Top of Entries provided

-- ==== Sys2Proof/Laws/Tables.lean ====
section
/-! SUPPORT. The tables kept beside the registers: an entry reads back as it was written, every other entry stays, and the rest of the state
stays too. -/

namespace Sys2Proof.Machine

/-! ### setPort -/

section
variable (s : State) (n : Nat) (u : PortUse)
@[simp] theorem State.setPort_port (j : Nat) : (s.setPort n u).port j = if j = n then u else s.port j := Sparse.get_set _ _ _ _ _
@[simp] theorem State.setPort_pending : (s.setPort n u).pending = s.pending := rfl
@[simp] theorem State.setPort_regs : (s.setPort n u).regs = s.regs := rfl
@[simp] theorem State.setPort_calico : (s.setPort n u).calico = s.calico := rfl
@[simp] theorem State.setPort_vault : (s.setPort n u).vault = s.vault := rfl
@[simp] theorem State.setPort_free : (s.setPort n u).free = s.free := rfl
@[simp] theorem State.setPort_mode : (s.setPort n u).mode = s.mode := rfl
@[simp] theorem State.setPort_time : (s.setPort n u).time = s.time := rfl
@[simp] theorem State.setPort_fab : (s.setPort n u).fab = s.fab := rfl
@[simp] theorem State.setPort_evt : (s.setPort n u).evt = s.evt := rfl
@[simp] theorem State.setPort_pins : (s.setPort n u).pins = s.pins := rfl
@[simp] theorem State.setPort_bypass : (s.setPort n u).bypass = s.bypass := rfl
@[simp] theorem State.setPort_pwr : (s.setPort n u).pwr = s.pwr := rfl
@[simp] theorem State.setPort_clk : (s.setPort n u).clk = s.clk := rfl
@[simp] theorem State.setPort_boot : (s.setPort n u).boot = s.boot := rfl
@[simp] theorem State.setPort_sto : (s.setPort n u).sto = s.sto := rfl
@[simp] theorem State.setPort_arv : (s.setPort n u).arv = s.arv := rfl
@[simp] theorem State.setPort_flo : (s.setPort n u).flo = s.flo := rfl
@[simp] theorem State.setPort_bil : (s.setPort n u).bil = s.bil := rfl
@[simp] theorem State.setPort_stg : (s.setPort n u).stg = s.stg := rfl
@[simp] theorem State.setPort_sea : (s.setPort n u).sea = s.sea := rfl
@[simp] theorem State.setPort_sec : (s.setPort n u).sec = s.sec := rfl
@[simp] theorem State.setPort_inbox : (s.setPort n u).inbox = s.inbox := rfl
@[simp] theorem State.setPort_con : (s.setPort n u).con = s.con := rfl
@[simp] theorem State.setPort_mbx : (s.setPort n u).mbx = s.mbx := rfl
@[simp] theorem State.setPort_pls : (s.setPort n u).pls = s.pls := rfl
@[simp] theorem State.setPort_rad : (s.setPort n u).rad = s.rad := rfl
@[simp] theorem State.setPort_lop : (s.setPort n u).lop = s.lop := rfl
@[simp] theorem State.setPort_loc : (s.setPort n u).loc = s.loc := rfl
@[simp] theorem State.setPort_umb : (s.setPort n u).umb = s.umb := rfl
@[simp] theorem State.setPort_hst : (s.setPort n u).hst = s.hst := rfl
@[simp] theorem State.setPort_rd (a : Nat) : (s.setPort n u).rd a = s.rd a := rfl
@[simp] theorem State.setPort_get (f : Fd) : (s.setPort n u).get f = s.get f := rfl
@[simp] theorem State.setPort_on (f : Fd) : (s.setPort n u).on f = s.on f := rfl
@[simp] theorem State.setPort_getI (f : Fd) : (s.setPort n u).getI f = s.getI f := rfl
end

/-! ### setShotQueue -/

section
variable (s : State) (k : Nat) (q : List Shot)
@[simp] theorem State.setShotQueue_shotQueue (j : Nat) : (s.setShotQueue k q).shotQueue j = if j = k then q else s.shotQueue j := Sparse.get_set _ _ _ _ _
@[simp] theorem State.setShotQueue_pending : (s.setShotQueue k q).pending = s.pending := rfl
@[simp] theorem State.setShotQueue_regs : (s.setShotQueue k q).regs = s.regs := rfl
@[simp] theorem State.setShotQueue_calico : (s.setShotQueue k q).calico = s.calico := rfl
@[simp] theorem State.setShotQueue_vault : (s.setShotQueue k q).vault = s.vault := rfl
@[simp] theorem State.setShotQueue_free : (s.setShotQueue k q).free = s.free := rfl
@[simp] theorem State.setShotQueue_mode : (s.setShotQueue k q).mode = s.mode := rfl
@[simp] theorem State.setShotQueue_time : (s.setShotQueue k q).time = s.time := rfl
@[simp] theorem State.setShotQueue_fab : (s.setShotQueue k q).fab = s.fab := rfl
@[simp] theorem State.setShotQueue_evt : (s.setShotQueue k q).evt = s.evt := rfl
@[simp] theorem State.setShotQueue_pins : (s.setShotQueue k q).pins = s.pins := rfl
@[simp] theorem State.setShotQueue_bypass : (s.setShotQueue k q).bypass = s.bypass := rfl
@[simp] theorem State.setShotQueue_pwr : (s.setShotQueue k q).pwr = s.pwr := rfl
@[simp] theorem State.setShotQueue_clk : (s.setShotQueue k q).clk = s.clk := rfl
@[simp] theorem State.setShotQueue_boot : (s.setShotQueue k q).boot = s.boot := rfl
@[simp] theorem State.setShotQueue_sto : (s.setShotQueue k q).sto = s.sto := rfl
@[simp] theorem State.setShotQueue_arv : (s.setShotQueue k q).arv = s.arv := rfl
@[simp] theorem State.setShotQueue_flo : (s.setShotQueue k q).flo = s.flo := rfl
@[simp] theorem State.setShotQueue_bil : (s.setShotQueue k q).bil = s.bil := rfl
@[simp] theorem State.setShotQueue_stg : (s.setShotQueue k q).stg = s.stg := rfl
@[simp] theorem State.setShotQueue_sea : (s.setShotQueue k q).sea = s.sea := rfl
@[simp] theorem State.setShotQueue_sec : (s.setShotQueue k q).sec = s.sec := rfl
@[simp] theorem State.setShotQueue_inbox : (s.setShotQueue k q).inbox = s.inbox := rfl
@[simp] theorem State.setShotQueue_con : (s.setShotQueue k q).con = s.con := rfl
@[simp] theorem State.setShotQueue_mbx : (s.setShotQueue k q).mbx = s.mbx := rfl
@[simp] theorem State.setShotQueue_pls : (s.setShotQueue k q).pls = s.pls := rfl
@[simp] theorem State.setShotQueue_rad : (s.setShotQueue k q).rad = s.rad := rfl
@[simp] theorem State.setShotQueue_lop : (s.setShotQueue k q).lop = s.lop := rfl
@[simp] theorem State.setShotQueue_loc : (s.setShotQueue k q).loc = s.loc := rfl
@[simp] theorem State.setShotQueue_umb : (s.setShotQueue k q).umb = s.umb := rfl
@[simp] theorem State.setShotQueue_hst : (s.setShotQueue k q).hst = s.hst := rfl
@[simp] theorem State.setShotQueue_rd (a : Nat) : (s.setShotQueue k q).rd a = s.rd a := rfl
@[simp] theorem State.setShotQueue_get (f : Fd) : (s.setShotQueue k q).get f = s.get f := rfl
@[simp] theorem State.setShotQueue_on (f : Fd) : (s.setShotQueue k q).on f = s.on f := rfl
@[simp] theorem State.setShotQueue_getI (f : Fd) : (s.setShotQueue k q).getI f = s.getI f := rfl
end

Bottom of Entries provided

_Action item_: A word-for-word repeat of the full data is needed.

_Problem solution_:
-- ==== Sys2Proof/Laws/Tables.lean ====
section
/-! SUPPORT. The tables kept beside the registers: an entry reads back as it was written, every other entry stays, and the rest of the state
stays too. -/

namespace Sys2Proof.Machine

/-! ### setPort -/

section
variable (s : State) (n : Nat) (u : PortUse)
@[simp] theorem State.setPort_port (j : Nat) : (s.setPort n u).port j = if j = n then u else s.port j := Sparse.get_set _ _ _ _ _
@[simp] theorem State.setPort_pending : (s.setPort n u).pending = s.pending := rfl
@[simp] theorem State.setPort_regs : (s.setPort n u).regs = s.regs := rfl
@[simp] theorem State.setPort_calico : (s.setPort n u).calico = s.calico := rfl
@[simp] theorem State.setPort_vault : (s.setPort n u).vault = s.vault := rfl
@[simp] theorem State.setPort_free : (s.setPort n u).free = s.free := rfl
@[simp] theorem State.setPort_mode : (s.setPort n u).mode = s.mode := rfl
@[simp] theorem State.setPort_time : (s.setPort n u).time = s.time := rfl
@[simp] theorem State.setPort_fab : (s.setPort n u).fab = s.fab := rfl
@[simp] theorem State.setPort_evt : (s.setPort n u).evt = s.evt := rfl
@[simp] theorem State.setPort_pins : (s.setPort n u).pins = s.pins := rfl
@[simp] theorem State.setPort_bypass : (s.setPort n u).bypass = s.bypass := rfl
@[simp] theorem State.setPort_pwr : (s.setPort n u).pwr = s.pwr := rfl
@[simp] theorem State.setPort_clk : (s.setPort n u).clk = s.clk := rfl
@[simp] theorem State.setPort_boot : (s.setPort n u).boot = s.boot := rfl
@[simp] theorem State.setPort_sto : (s.setPort n u).sto = s.sto := rfl
@[simp] theorem State.setPort_arv : (s.setPort n u).arv = s.arv := rfl
@[simp] theorem State.setPort_flo : (s.setPort n u).flo = s.flo := rfl
@[simp] theorem State.setPort_bil : (s.setPort n u).bil = s.bil := rfl
@[simp] theorem State.setPort_stg : (s.setPort n u).stg = s.stg := rfl
@[simp] theorem State.setPort_sea : (s.setPort n u).sea = s.sea := rfl
@[simp] theorem State.setPort_sec : (s.setPort n u).sec = s.sec := rfl
@[simp] theorem State.setPort_inbox : (s.setPort n u).inbox = s.inbox := rfl
@[simp] theorem State.setPort_con : (s.setPort n u).con = s.con := rfl
@[simp] theorem State.setPort_mbx : (s.setPort n u).mbx = s.mbx := rfl
@[simp] theorem State.setPort_pls : (s.setPort n u).pls = s.pls := rfl
@[simp] theorem State.setPort_rad : (s.setPort n u).rad = s.rad := rfl
@[simp] theorem State.setPort_lop : (s.setPort n u).lop = s.lop := rfl
@[simp] theorem State.setPort_loc : (s.setPort n u).loc = s.loc := rfl
@[simp] theorem State.setPort_umb : (s.setPort n u).umb = s.umb := rfl
@[simp] theorem State.setPort_hst : (s.setPort n u).hst = s.hst := rfl
@[simp] theorem State.setPort_rd (a : Nat) : (s.setPort n u).rd a = s.rd a := rfl
@[simp] theorem State.setPort_get (f : Fd) : (s.setPort n u).get f = s.get f := rfl
@[simp] theorem State.setPort_on (f : Fd) : (s.setPort n u).on f = s.on f := rfl
@[simp] theorem State.setPort_getI (f : Fd) : (s.setPort n u).getI f = s.getI f := rfl
end

/-! ### setShotQueue -/

section
variable (s : State) (k : Nat) (q : List Shot)
@[simp] theorem State.setShotQueue_shotQueue (j : Nat) : (s.setShotQueue k q).shotQueue j = if j = k then q else s.shotQueue j := Sparse.get_set _ _ _ _ _
@[simp] theorem State.setShotQueue_pending : (s.setShotQueue k q).pending = s.pending := rfl
@[simp] theorem State.setShotQueue_regs : (s.setShotQueue k q).regs = s.regs := rfl
@[simp] theorem State.setShotQueue_calico : (s.setShotQueue k q).calico = s.calico := rfl
@[simp] theorem State.setShotQueue_vault : (s.setShotQueue k q).vault = s.vault := rfl
@[simp] theorem State.setShotQueue_free : (s.setShotQueue k q).free = s.free := rfl
@[simp] theorem State.setShotQueue_mode : (s.setShotQueue k q).mode = s.mode := rfl
@[simp] theorem State.setShotQueue_time : (s.setShotQueue k q).time = s.time := rfl
@[simp] theorem State.setShotQueue_fab : (s.setShotQueue k q).fab = s.fab := rfl
@[simp] theorem State.setShotQueue_evt : (s.setShotQueue k q).evt = s.evt := rfl
@[simp] theorem State.setShotQueue_pins : (s.setShotQueue k q).pins = s.pins := rfl
@[simp] theorem State.setShotQueue_bypass : (s.setShotQueue k q).bypass = s.bypass := rfl
@[simp] theorem State.setShotQueue_pwr : (s.setShotQueue k q).pwr = s.pwr := rfl
@[simp] theorem State.setShotQueue_clk : (s.setShotQueue k q).clk = s.clk := rfl
@[simp] theorem State.setShotQueue_boot : (s.setShotQueue k q).boot = s.boot := rfl
@[simp] theorem State.setShotQueue_sto : (s.setShotQueue k q).sto = s.sto := rfl
@[simp] theorem State.setShotQueue_arv : (s.setShotQueue k q).arv = s.arv := rfl
@[simp] theorem State.setShotQueue_flo : (s.setShotQueue k q).flo = s.flo := rfl
@[simp] theorem State.setShotQueue_bil : (s.setShotQueue k q).bil = s.bil := rfl
@[simp] theorem State.setShotQueue_stg : (s.setShotQueue k q).stg = s.stg := rfl
@[simp] theorem State.setShotQueue_sea : (s.setShotQueue k q).sea = s.sea := rfl
@[simp] theorem State.setShotQueue_sec : (s.setShotQueue k q).sec = s.sec := rfl
@[simp] theorem State.setShotQueue_inbox : (s.setShotQueue k q).inbox = s.inbox := rfl
@[simp] theorem State.setShotQueue_con : (s.setShotQueue k q).con = s.con := rfl
@[simp] theorem State.setShotQueue_mbx : (s.setShotQueue k q).mbx = s.mbx := rfl
@[simp] theorem State.setShotQueue_pls : (s.setShotQueue k q).pls = s.pls := rfl
@[simp] theorem State.setShotQueue_rad : (s.setShotQueue k q).rad = s.rad := rfl
@[simp] theorem State.setShotQueue_lop : (s.setShotQueue k q).lop = s.lop := rfl
@[simp] theorem State.setShotQueue_loc : (s.setShotQueue k q).loc = s.loc := rfl
@[simp] theorem State.setShotQueue_umb : (s.setShotQueue k q).umb = s.umb := rfl
@[simp] theorem State.setShotQueue_hst : (s.setShotQueue k q).hst = s.hst := rfl
@[simp] theorem State.setShotQueue_rd (a : Nat) : (s.setShotQueue k q).rd a = s.rd a := rfl
@[simp] theorem State.setShotQueue_get (f : Fd) : (s.setShotQueue k q).get f = s.get f := rfl
@[simp] theorem State.setShotQueue_on (f : Fd) : (s.setShotQueue k q).on f = s.on f := rfl
@[simp] theorem State.setShotQueue_getI (f : Fd) : (s.setShotQueue k q).getI f = s.getI f := rfl
end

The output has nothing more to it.